Stored items:
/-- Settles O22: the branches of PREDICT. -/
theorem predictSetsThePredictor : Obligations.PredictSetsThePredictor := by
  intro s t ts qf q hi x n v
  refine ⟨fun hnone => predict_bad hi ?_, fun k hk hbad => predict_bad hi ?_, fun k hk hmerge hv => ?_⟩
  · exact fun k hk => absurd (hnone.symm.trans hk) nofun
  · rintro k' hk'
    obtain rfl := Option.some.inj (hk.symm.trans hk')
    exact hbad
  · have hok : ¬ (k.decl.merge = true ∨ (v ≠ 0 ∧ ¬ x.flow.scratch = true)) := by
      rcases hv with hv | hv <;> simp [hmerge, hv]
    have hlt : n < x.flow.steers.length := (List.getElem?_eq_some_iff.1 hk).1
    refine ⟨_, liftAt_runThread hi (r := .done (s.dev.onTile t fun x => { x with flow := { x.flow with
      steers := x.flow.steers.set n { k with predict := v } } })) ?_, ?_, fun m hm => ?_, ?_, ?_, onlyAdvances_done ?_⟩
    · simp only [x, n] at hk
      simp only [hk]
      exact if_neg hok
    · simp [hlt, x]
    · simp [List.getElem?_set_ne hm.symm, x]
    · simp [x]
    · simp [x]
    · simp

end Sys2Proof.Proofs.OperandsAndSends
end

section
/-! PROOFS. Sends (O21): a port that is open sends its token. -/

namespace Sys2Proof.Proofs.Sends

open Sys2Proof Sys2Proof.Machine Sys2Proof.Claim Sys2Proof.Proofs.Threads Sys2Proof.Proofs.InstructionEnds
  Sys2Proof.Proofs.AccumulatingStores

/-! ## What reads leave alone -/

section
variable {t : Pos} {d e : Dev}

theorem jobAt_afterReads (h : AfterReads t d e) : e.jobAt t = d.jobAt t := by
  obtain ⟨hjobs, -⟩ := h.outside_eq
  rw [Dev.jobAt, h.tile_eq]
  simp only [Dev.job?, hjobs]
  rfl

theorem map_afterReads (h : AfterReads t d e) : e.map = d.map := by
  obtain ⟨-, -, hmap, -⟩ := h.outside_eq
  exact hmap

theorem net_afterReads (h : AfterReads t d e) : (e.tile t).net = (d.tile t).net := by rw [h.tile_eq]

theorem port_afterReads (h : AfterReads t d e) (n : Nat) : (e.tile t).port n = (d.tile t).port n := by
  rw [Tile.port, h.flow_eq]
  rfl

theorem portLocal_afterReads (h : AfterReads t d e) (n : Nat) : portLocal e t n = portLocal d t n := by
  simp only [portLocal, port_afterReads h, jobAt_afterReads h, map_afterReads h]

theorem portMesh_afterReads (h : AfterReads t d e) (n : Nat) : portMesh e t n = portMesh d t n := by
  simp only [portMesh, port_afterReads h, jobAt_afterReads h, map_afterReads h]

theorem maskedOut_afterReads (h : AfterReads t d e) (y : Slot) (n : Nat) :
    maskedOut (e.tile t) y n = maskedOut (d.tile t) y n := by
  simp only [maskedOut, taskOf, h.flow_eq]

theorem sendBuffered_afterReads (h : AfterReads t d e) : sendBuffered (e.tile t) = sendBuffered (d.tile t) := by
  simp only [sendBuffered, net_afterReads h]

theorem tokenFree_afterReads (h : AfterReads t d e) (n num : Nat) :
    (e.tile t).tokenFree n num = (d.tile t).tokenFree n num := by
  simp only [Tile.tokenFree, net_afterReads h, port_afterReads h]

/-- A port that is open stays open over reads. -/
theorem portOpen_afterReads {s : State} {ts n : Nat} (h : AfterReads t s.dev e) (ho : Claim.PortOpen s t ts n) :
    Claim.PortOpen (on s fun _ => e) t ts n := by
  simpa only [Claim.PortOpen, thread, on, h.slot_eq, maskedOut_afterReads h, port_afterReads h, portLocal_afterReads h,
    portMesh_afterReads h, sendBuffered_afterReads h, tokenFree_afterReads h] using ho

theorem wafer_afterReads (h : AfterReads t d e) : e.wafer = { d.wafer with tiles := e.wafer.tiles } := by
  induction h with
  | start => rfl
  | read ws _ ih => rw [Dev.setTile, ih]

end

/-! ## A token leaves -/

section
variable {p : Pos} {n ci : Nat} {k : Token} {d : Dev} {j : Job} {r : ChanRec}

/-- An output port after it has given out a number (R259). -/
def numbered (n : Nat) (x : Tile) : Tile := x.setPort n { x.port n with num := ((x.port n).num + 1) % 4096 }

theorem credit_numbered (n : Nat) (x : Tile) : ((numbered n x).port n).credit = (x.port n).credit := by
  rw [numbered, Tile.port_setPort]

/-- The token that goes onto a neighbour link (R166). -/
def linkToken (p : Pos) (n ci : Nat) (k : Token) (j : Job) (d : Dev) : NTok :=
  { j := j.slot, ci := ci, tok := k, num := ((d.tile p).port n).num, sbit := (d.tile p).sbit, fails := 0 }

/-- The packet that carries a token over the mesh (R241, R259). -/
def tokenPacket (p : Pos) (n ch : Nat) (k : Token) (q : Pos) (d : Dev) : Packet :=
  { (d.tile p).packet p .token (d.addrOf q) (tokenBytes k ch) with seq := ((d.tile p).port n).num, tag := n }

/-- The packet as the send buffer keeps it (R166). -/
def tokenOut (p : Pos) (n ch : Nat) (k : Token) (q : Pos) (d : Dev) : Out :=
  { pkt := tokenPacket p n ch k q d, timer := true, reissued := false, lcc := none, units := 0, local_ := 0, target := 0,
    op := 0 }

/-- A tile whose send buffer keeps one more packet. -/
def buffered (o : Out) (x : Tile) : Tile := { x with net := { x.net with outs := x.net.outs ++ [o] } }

Instructions to follow - Please write out the lines that run from the one with "theorem wafer_afterReads (h" to the end of the records, both included, exactly as they appear.

Response area -
theorem wafer_afterReads (h : AfterReads t d e) : e.wafer = { d.wafer with tiles := e.wafer.tiles } := by
  induction h with
  | start => rfl
  | read ws _ ih => rw [Dev.setTile, ih]

end

/-! ## A token leaves -/

section
variable {p : Pos} {n ci : Nat} {k : Token} {d : Dev} {j : Job} {r : ChanRec}

/-- An output port after it has given out a number (R259). -/
def numbered (n : Nat) (x : Tile) : Tile := x.setPort n { x.port n with num := ((x.port n).num + 1) % 4096 }

theorem credit_numbered (n : Nat) (x : Tile) : ((numbered n x).port n).credit = (x.port n).credit := by
  rw [numbered, Tile.port_setPort]

/-- The token that goes onto a neighbour link (R166). -/
def linkToken (p : Pos) (n ci : Nat) (k : Token) (j : Job) (d : Dev) : NTok :=
  { j := j.slot, ci := ci, tok := k, num := ((d.tile p).port n).num, sbit := (d.tile p).sbit, fails := 0 }

/-- The packet that carries a token over the mesh (R241, R259). -/
def tokenPacket (p : Pos) (n ch : Nat) (k : Token) (q : Pos) (d : Dev) : Packet :=
  { (d.tile p).packet p .token (d.addrOf q) (tokenBytes k ch) with seq := ((d.tile p).port n).num, tag := n }

/-- The packet as the send buffer keeps it (R166). -/
def tokenOut (p : Pos) (n ch : Nat) (k : Token) (q : Pos) (d : Dev) : Out :=
  { pkt := tokenPacket p n ch k q d, timer := true, reissued := false, lcc := none, units := 0, local_ := 0, target := 0,
    op := 0 }

/-- A tile whose send buffer keeps one more packet. -/
def buffered (o : Out) (x : Tile) : Tile := { x with net := { x.net with outs := x.net.outs ++ [o] } }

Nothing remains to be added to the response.